Willie levantó la Browning.

«No quiero hacerlo. Me creía capaz, pero me equivocaba. Pensaba que todo se reduciría a entrar y salir, que encontraríamos a Ángel y Louis y nos los llevaríamos de aquí. No me esperaba todo esto, esta matanza. No soy un asesino. Éste no es mi sitio. Yo no soy como estos hombres. Y nunca lo seré.»

La brisa arrastraba el humo, y las dos figuras de amarillo se perdieron de vista por un instante.

«Vete. Date media vuelta, y ya está. Piérdete en el humo. Pon fin a esto.»

Y de pronto volvieron a aparecer, esta vez más cerca. Oyó detonaciones y vio fogonazos entre el humo. Willie disparó dos veces al hombre de la izquierda, apuntando al torso. El hombre cayó al suelo y no volvió a moverse. Una descarga llegó desde el cuatro por cuatro de los Fulci, y el segundo hombre se reunió con el primero. Willie vio a Jackie Garner y a Tony Fulci dirigirse hacia los caídos, y a Tony cubrir a Jackie mientras éste apartaba las armas y comprobaba los signos vitales. El Detective examinaba ahora al conductor del coche. Paulie Fulci se acercó a él, y Willie oyó al Detective decirle a Paulie que el conductor estaba muerto y que el otro hombre no tardaría en estarlo. Los cuatro se encaminaron hacia el granero en ruinas, pero Willie no los siguió. Se aproximó hacia donde yacía con los brazos y las piernas extendidos el hombre al que había matado. Uno de los disparos no había dado siquiera en el blanco, y el otro lo había alcanzado en el pecho. De unos cuarenta años, tirando a calvo, más bien obeso, vestía unos vaqueros baratos y calzaba unas botas de faena gastadas.

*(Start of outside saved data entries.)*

-- ==== Sys2Proof/Machine/Lifecycle.lean ====
section
/-! DEFINITION. `INIT`, `SPIN`, `SHUTDOWN` and the handling of power (R240 to R265). -/

namespace Sys2Proof.Machine

/-- Driver `d` as `INIT` makes it (R262, the `INIT` column of R57; pins by R43, assumption 23). -/
def initDriver (c : Config) (d : Nat) : Driver :=
  { state := .noPower
    w := WriteFile.build fun i =>
      { regNum := c.wreg i, value := c.wdefault i, crc := slotCrc (c.wreg i) (c.wdefault i), dirty := false }
    r := (List.range c.nReadExt).map fun k => { regNum := c.rreg k, last := 0, accum := 0 }
    numReads := 0, numWrites := 0, readErrors := 0, writeErrors := 0, numTimeouts := 0, lastIfCount := 0
    nWrite := c.nWriteBase, maxReadCount := 0, readCursor := 0, readCycleDone := false, widened := false
    pending := .none, microstepShift := c.defaultMicrostepShift, interpolate := c.defaultInterpolate
    motorCurrent := 0, standstillFraction := c.defaultStandstillFraction, linePin := d, diagPin := d }

/-- `INIT(N)` for an `N` in range (R262, R263). -/
def State.initialise (c : Config) (n : Nat) (s : State) : State :=
  { s with
    tr := s.tr.abort, running := true, currentDriver := none, lastServiced := n - 1
    drivers := (List.range n).map (initDriver c) }

/-- `INIT(N)` (R262); refused for `N` out of range (R128 (f)). -/
def State.initCmd (c : Config) (n : Word) (s : State) : State :=
  if 1 ≤ n.toNat ∧ n.toNat ≤ c.maxDrivers then (s.initialise c n.toNat).answer true 0 else s.refuse

/-- `powerApply(d)` (R242). -/
def Driver.powerApply (c : Config) (d : Driver) : Driver :=
  { d with
    w := d.w.mapSlots fun i x => { x with dirty := decide (i.index < c.nWriteBase) }
    nWrite := c.nWriteBase, widened := false, maxReadCount := c.nReadBase, readCursor := 0, readCycleDone := false
    numTimeouts := 0, lastIfCount := 0, pending := .none, state := .initialising }

/-- A driver without power (R250, R264). -/
def Driver.powerOff (d : Driver) : Driver := { d with state := .noPower, maxReadCount := 0, pending := .none }

/-- Power loss (R250): an in-flight transfer is aborted, every driver goes to `noPower`. -/
def State.losePower (s : State) : State :=
  { s with
    tr := if s.currentDriver.isSome then s.tr.abort else s.tr
    currentDriver := none
    drivers := s.drivers.map Driver.powerOff }

/-- Power-apply for every driver found in `noPower` (R258). -/
def State.applyPower (c : Config) (s : State) : State :=
  { s with drivers := s.drivers.map fun d => if d.state = .noPower then d.powerApply c else d }

/-- The current driver is retired: the scheduler advances (R253, R258). -/
def State.retire (s : State) (d : Nat) : State := { s with lastServiced := d, currentDriver := none }

/-- `elapsed > TRANSFER_TIMEOUT`, elapsed modulo `2^32` (R256, R257). -/
def State.overdue (c : Config) (now : Word) (s : State) : Bool :=
  decide (c.transferTimeout < (now - s.transferStartTime).toNat)

/-- The part of `SPIN` that looks at the transfer in flight: completion first, then the timeout (R258, R259). -/
def State.poll (c : Config) (now : Word) (s : State) : State :=
  match s.currentDriver with
  | none => s
  | some d =>
    match s.tr.check c with
    | some t => ((s.withTr t).finishTransfer c d).retire d
    | none => if s.overdue c now then (s.timeOutTransfer d).retire d else s

/-- The part of `SPIN` that starts the next transfer (R258). -/
def State.startNext (c : Config) (now : Word) (s : State) : State :=
  match s.currentDriver with
  | some _ => s
  | none =>
    match s.nextDriver with
    | none => s
    | some d => { s.startTransfer c d with currentDriver := some d, transferStartTime := now }

/-- `SPIN(now, powered)` while `running = 1` (R258). -/
def State.spin (c : Config) (now : Word) (powered : Bool) (s : State) : State :=
  if powered then ((s.applyPower c).poll c now).startNext c now else s.losePower

/-- `SPIN` as a command (R127, R128 (b)). -/
def State.spinCmd (c : Config) (now : Word) (powered : Bool) (s : State) : State :=
  if s.running then (s.spin c now powered).answer true 0 else s.refuse

/-- `SHUTDOWN()` while `running = 1` (R264). -/
def State.shutDown (s : State) : State :=
  { s with tr := s.tr.abort, currentDriver := none, drivers := s.drivers.map Driver.powerOff, running := false }

/-- `INIT(N)` (R262, R263). -/
def execInit (n : Word) (s : State) : Host.Outcome State Fault Refusal := .next (s.initCmd cfg n)

/-- `SPIN(now, powered)` (R258). -/
def execSpin (now : Word) (powered : Bool) (s : State) : Host.Outcome State Fault Refusal :=
  .next (s.spinCmd cfg now powered)

/-- `SHUTDOWN()` (R264), refused while `running = 0` (R128 (b)). -/
def execShutdown (s : State) : Host.Outcome State Fault Refusal :=
  .next (if s.running then s.shutDown.answer true 0 else s.refuse)

end Sys2Proof.Machine
end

Willie apoyó las manos en las rodillas, se agachó y procuró contener el vómito. Vio un estallido de estrellas ante los ojos. Sintió rabia, y dolor, y vergüenza. Se movió en dirección contraria al humo que arrastraba el viento y se sentó al pie de un árbol. La lluvia amainaba, y en todo caso el árbol tampoco le habría ofrecido mucha protección, pero Willie no confiaba en que lo sostuvieran las piernas. Se recostó contra la corteza, tiró la Browning a un lado y cerró los ojos.

Se quedó así hasta que oyó pasos. Se acercaba el Detective. Tenía el rostro ennegrecido por el humo. Willie supuso que él ofrecía el mismo aspecto.

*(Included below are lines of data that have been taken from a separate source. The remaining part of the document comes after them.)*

-- ==== Sys2Proof/Certificates/Slice0/Obligations.lean ====
section
/-! DEFINITION. The statements for the provers. Where a statement rests on a convention of the model and not of the spec, its
docstring names the log entry; that the data ports of an answer are empty where nothing is delivered is log entry 19 in every
statement that says so. Where it rests on a rule that the spec marks as its own inference, the docstring says so. `cfg` is any
assignment that meets R10, so each statement holds for all of them. -/

open Sys2Proof Sys2Proof.Machine

/-! ### The codec -/

/-- R140: `Encode(b)` as the concatenation of ten runs, its length, and its samples as the bits of the 10-bit integer
`F(b) = 0x200 | (b << 1)` of R100. -/
def Obligations.EncodeIsTheExpandedFrame : Prop :=
  ∀ (os : Nat) (b : Byte),
    encodeByte os b = List.replicate os false ++ (List.range 8).flatMap (fun j => List.replicate os (b.getLsbD j))
        ++ List.replicate os true ∧
    (encodeByte os b).length = 10 * os ∧
    ∀ t s : Nat, t < 10 → s < os →
      (encodeByte os b)[t * os + s]? = some ((0x200#10 ||| (b.setWidth 10 <<< 1)).getLsbD t)

/-- The round trip of R151, which the spec marks as derived from R144: for every `os >= 2` and every buffer, with any
number of idle samples before the first frame, between frames and after the last; for `os = 1` the round trip fails. -/
def Obligations.CodecRoundTrip : Prop :=
  (∀ (os : Nat) (frames : List (Nat × Byte)) (tail : Nat), 2 ≤ os →
    decodeSamples os
      (frames.flatMap (fun p => List.replicate p.1 true ++ encodeByte os p.2) ++ List.replicate tail true)
      frames.length = frames.map Prod.snd) ∧
  ∃ b : Byte, decodeSamples 1 (encodeByte 1 b) 1 ≠ [b]

/-- R148 and R150: a stop position that samples low ends the decoding with the bytes emitted so far, whatever follows, and
no decoding gives more bytes than were asked for. -/
def Obligations.LowStopBitEndsDecoding : Prop :=
  (∀ (os : Nat) (good : List Byte) (bad : Byte) (rest : List Level) (n : Nat), 2 ≤ os →
    decodeSamples os
      (encodeBytes os good ++ expandBits os ((frameLevels bad).take 9) ++ List.replicate os false ++ rest) n
      = good.take n) ∧
  ∀ (os : Nat) (S : List Level) (n : Nat), (decodeSamples os S n).length ≤ n
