-- ==== Sys2Proof/Laws/Codec.lean ====
section
/-! SUPPORT. The codec: lengths and positions of an encoding (R140, R142, R174), what the backward scan finds (R146), and
how the decoding loop ends (R144, R150). -/

namespace Sys2Proof.Machine

/-- The sampling point lies inside its bit (R145). -/
theorem midpoint_lt (os : Nat) (h : 2 ≤ os) : midpoint os < os ∧ 1 ≤ midpoint os := by
  unfold midpoint
  omega

/-- Expansion multiplies the length (R101). -/
theorem expandBits_length (os : Nat) (bits : List Level) : (expandBits os bits).length = bits.length * os := by
  simp [expandBits]

/-- Sample `s` of bit `t` of an expansion is that bit (R101). -/
theorem expandBits_get (os : Nat) : ∀ (bits : List Level) (t s : Nat), s < os →
    (expandBits os bits)[t * os + s]? = bits[t]? := by
  intro bits
  induction bits with
  | nil => simp [expandBits]
  | cons a l ih =>
    intro t s hs
    unfold expandBits at *
    cases t with
    | zero => simp [List.getElem?_append, hs]
    | succ t =>
      have h1 : ¬(t + 1) * os + s < os := by nlinarith
      have h2 : (t + 1) * os + s - os = t * os + s := by
        rw [Nat.add_mul]
        omega
      simp [List.getElem?_append, h1, h2, ih t s hs]

/-- The length of one encoding (R140). -/
theorem encodeByte_length (os : Nat) (b : Byte) : (encodeByte os b).length = 10 * os := by
  rw [encodeByte, expandBits_length]
  rfl

/-- The length of the encoding of a buffer (R142). -/
theorem encodeBytes_length (os : Nat) (bytes : List Byte) : (encodeBytes os bytes).length = 10 * os * bytes.length := by
  simp [encodeBytes, List.length_flatMap, encodeByte_length]
  ring

/-- The backward scan stops at the first sample of the run it starts in (R146). -/
theorem scanBack_eq (S : List Level) (v : Level) : ∀ n f p : Nat, f ≤ p → p - f ≤ n → n ≤ p →
    (∀ j, f ≤ j → j ≤ p → S[j]? = some v) → (f = 0 ∨ S[f - 1]? ≠ some v) → scanBack S v n p = f := by
  intro n
  induction n with
  | zero =>
    intro f p h1 h2 h3 h4 h5
    simp only [scanBack]
    omega
  | succ n ih =>
    intro f p h1 h2 h3 h4 h5
    simp only [scanBack]
    by_cases hp : f = p
    · subst hp
      rw [if_neg]
      rcases h5 with h5 | h5
      · omega
      · exact h5
    · rw [if_pos (h4 (p - 1) (by omega) (by omega))]
      exact ih f (p - 1) (by omega) (by omega) (by omega) (fun j a b => h4 j a (by omega)) h5

/-- Everything one pass of the loop can do (R144). -/
theorem decodeLoop_step (os : Nat) (S : List Level) (n fuel : Nat) (x : DecodeVars) :
    decodeLoop os S n (fuel + 1) x = if n ≤ x.bytes.length then x.bytes
      else match S[x.lastEdge + midpoint os]? with
        | none => x.bytes
        | some v =>
          match takeBit v (resync os S (x.lastEdge + midpoint os) v x) with
          | none => x.bytes
          | some y => decodeLoop os S n fuel { y with lastEdge := y.lastEdge + os } := rfl

/-- The loop stops when it has the bytes asked for (R144, R150). -/
theorem decodeLoop_done (os : Nat) (S : List Level) (n fuel : Nat) (x : DecodeVars) (h : n ≤ x.bytes.length) :
    decodeLoop os S n fuel x = x.bytes := by
  cases fuel <;> simp [decodeLoop, h]

/-- A list that is long enough is only cut. -/
theorem fillTo_of_le {α : Type} (n : Nat) (l : List α) (free : Nat → α) (h : n ≤ l.length) : fillTo n l free = l.take n := by
  simp [fillTo, Nat.sub_eq_zero_of_le h]

/-- Filling gives the length asked for. -/
theorem fillTo_length {α : Type} (n : Nat) (l : List α) (free : Nat → α) : (fillTo n l free).length = n := by
  simp only [fillTo, List.length_append, List.length_take, List.length_map, List.length_range]
  omega

end Sys2Proof.Machine
end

– Debemos seguir adelante -instó el Detective-. Ahora habrá otros buscándolos.

– ¿Vale la pena? -preguntó Willie-. ¿Todo esto vale la pena?

– No lo sé -contestó el Detective-. Yo sólo sé que son mis amigos y están en un aprieto.

Tendió una mano. Willie la aceptó.

– Necesitarás tu pistola -dijo el Detective.

Willie miró la pistola en el suelo.

– Cógela, Willie -insistió el Detective, y en ese momento Willie lo odió.

Pero obedeció. Cogió la pistola y se reunió con los demás.

Benton oyó el tiroteo a sus espaldas, pero no volvió la vista atrás. Sólo así podía continuar avanzando. Temía que si se daba la vuelta, aunque sólo fuese por un segundo, perdería por completo el sentido de la orientación, y si se detenía, ya no podría seguir. Sólo era capaz de poner un pie delante del otro, empuñando el rifle con la mano derecha, y al final alcanzaría a los dos hombres que perseguía. Las conexiones de su cerebro iban apagándose poco a poco, fundiéndose una por una como fusibles a causa de una sobrecarga. Apenas recordaba su propio nombre, y había olvidado los nombres de quienes habían muerto en aquel infierno. Lo único que sabía era que los responsables de aquello, fuera lo que fuese, iban por delante de él, y tenía que matarlos. En cuanto estuviesen muertos, podría dejar de moverse, y entonces el dolor cesaría también. Todo cesaría. No habría dolor, ni placer, ni recuerdos. Habría sólo negrura, como si se ahogara en un mar cálido por la noche.